**What you have to do:**
Of the lines below, write out exactly those from the line with "open Sys2Proof.Claims" through the line with "0 .f32, .vminScalar", both included, and skip the rest.

**Data to examine:**
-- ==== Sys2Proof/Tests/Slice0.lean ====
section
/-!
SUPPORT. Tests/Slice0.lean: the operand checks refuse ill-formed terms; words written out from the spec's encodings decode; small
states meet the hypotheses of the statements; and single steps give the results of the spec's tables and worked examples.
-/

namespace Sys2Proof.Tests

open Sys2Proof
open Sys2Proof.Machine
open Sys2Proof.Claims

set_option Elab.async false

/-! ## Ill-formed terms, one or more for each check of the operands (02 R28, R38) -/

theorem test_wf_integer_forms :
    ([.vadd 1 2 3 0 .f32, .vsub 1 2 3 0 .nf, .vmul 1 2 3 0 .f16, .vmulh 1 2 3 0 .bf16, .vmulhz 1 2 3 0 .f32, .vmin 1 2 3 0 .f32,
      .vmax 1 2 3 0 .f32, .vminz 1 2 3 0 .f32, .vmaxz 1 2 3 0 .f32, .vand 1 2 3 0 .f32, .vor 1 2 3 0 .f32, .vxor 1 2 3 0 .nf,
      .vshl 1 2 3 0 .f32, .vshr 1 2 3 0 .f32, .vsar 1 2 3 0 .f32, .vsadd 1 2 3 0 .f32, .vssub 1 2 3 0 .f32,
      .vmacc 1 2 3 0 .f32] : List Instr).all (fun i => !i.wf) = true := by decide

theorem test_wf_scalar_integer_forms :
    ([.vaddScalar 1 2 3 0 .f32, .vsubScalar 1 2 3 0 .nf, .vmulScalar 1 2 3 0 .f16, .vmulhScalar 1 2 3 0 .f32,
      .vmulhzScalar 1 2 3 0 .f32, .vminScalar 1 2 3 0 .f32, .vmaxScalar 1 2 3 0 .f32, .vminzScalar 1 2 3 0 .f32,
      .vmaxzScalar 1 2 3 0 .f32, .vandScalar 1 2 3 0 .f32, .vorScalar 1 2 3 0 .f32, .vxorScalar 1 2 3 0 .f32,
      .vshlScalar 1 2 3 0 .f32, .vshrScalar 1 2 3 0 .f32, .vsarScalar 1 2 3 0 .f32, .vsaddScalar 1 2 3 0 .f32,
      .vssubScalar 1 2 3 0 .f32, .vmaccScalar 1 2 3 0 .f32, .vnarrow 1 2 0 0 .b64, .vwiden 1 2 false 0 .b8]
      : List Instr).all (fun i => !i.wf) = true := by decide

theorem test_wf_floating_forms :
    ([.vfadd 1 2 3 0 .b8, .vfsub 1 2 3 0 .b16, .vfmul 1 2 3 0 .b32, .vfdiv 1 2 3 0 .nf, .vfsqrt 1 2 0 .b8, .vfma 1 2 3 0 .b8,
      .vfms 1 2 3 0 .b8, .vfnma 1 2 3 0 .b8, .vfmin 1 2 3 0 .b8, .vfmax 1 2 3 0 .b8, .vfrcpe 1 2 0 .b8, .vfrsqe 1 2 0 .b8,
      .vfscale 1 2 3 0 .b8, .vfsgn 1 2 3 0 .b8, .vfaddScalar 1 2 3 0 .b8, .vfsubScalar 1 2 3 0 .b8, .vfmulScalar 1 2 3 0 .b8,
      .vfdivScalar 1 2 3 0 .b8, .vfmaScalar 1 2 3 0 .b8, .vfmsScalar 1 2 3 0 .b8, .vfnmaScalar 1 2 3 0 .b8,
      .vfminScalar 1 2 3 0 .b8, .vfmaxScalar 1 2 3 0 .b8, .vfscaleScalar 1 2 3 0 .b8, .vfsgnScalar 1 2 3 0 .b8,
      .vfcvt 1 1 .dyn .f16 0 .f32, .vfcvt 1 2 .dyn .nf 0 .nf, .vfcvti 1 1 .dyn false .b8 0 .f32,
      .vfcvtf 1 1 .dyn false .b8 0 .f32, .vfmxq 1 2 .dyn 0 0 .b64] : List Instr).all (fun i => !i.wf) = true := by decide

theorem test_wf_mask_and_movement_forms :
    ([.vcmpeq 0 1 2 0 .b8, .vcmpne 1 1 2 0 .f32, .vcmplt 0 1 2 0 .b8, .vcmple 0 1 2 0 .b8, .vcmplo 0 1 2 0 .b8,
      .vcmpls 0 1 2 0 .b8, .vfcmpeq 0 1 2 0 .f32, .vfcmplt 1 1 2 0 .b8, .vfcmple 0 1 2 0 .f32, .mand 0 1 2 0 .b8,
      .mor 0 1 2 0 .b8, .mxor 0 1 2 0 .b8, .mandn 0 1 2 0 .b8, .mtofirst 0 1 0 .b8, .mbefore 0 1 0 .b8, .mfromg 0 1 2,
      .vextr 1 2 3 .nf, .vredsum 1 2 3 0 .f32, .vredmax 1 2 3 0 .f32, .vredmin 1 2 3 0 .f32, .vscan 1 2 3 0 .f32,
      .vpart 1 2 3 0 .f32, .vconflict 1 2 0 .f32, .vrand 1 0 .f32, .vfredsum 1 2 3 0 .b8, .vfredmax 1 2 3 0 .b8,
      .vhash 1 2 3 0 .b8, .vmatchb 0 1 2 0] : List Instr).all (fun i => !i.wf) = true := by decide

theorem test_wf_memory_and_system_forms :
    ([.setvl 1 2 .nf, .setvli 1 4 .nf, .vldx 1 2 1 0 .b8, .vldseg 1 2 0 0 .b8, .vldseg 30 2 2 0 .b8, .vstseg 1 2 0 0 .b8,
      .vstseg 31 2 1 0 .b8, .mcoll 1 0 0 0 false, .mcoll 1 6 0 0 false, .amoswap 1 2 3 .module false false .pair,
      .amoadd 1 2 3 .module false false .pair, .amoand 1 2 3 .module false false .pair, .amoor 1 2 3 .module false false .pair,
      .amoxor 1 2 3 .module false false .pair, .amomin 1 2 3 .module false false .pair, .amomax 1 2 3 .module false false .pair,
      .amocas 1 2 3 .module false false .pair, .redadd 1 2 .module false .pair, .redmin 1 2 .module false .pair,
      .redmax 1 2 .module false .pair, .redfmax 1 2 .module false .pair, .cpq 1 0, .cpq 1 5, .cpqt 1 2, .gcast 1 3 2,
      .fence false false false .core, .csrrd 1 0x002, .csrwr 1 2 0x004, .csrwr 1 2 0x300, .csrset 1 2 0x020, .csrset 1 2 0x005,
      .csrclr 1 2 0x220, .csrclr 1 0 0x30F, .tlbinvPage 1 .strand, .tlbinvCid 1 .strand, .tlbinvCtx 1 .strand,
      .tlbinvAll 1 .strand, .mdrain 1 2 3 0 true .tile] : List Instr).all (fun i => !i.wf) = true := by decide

**Answer box:**
open Sys2Proof.Claims

set_option Elab.async false

/-! ## Ill-formed terms, one or more for each check of the operands (02 R28, R38) -/

theorem test_wf_integer_forms :
    ([.vadd 1 2 3 0 .f32, .vsub 1 2 3 0 .nf, .vmul 1 2 3 0 .f16, .vmulh 1 2 3 0 .bf16, .vmulhz 1 2 3 0 .f32, .vmin 1 2 3 0 .f32,
      .vmax 1 2 3 0 .f32, .vminz 1 2 3 0 .f32, .vmaxz 1 2 3 0 .f32, .vand 1 2 3 0 .f32, .vor 1 2 3 0 .f32, .vxor 1 2 3 0 .nf,
      .vshl 1 2 3 0 .f32, .vshr 1 2 3 0 .f32, .vsar 1 2 3 0 .f32, .vsadd 1 2 3 0 .f32, .vssub 1 2 3 0 .f32,
      .vmacc 1 2 3 0 .f32] : List Instr).all (fun i => !i.wf) = true := by decide

theorem test_wf_scalar_integer_forms :
    ([.vaddScalar 1 2 3 0 .f32, .vsubScalar 1 2 3 0 .nf, .vmulScalar 1 2 3 0 .f16, .vmulhScalar 1 2 3 0 .f32,
      .vmulhzScalar 1 2 3 0 .f32, .vminScalar 1 2 3 0 .f32, .vmaxScalar 1 2 3 0 .f32, .vminzScalar 1 2 3 0 .f32,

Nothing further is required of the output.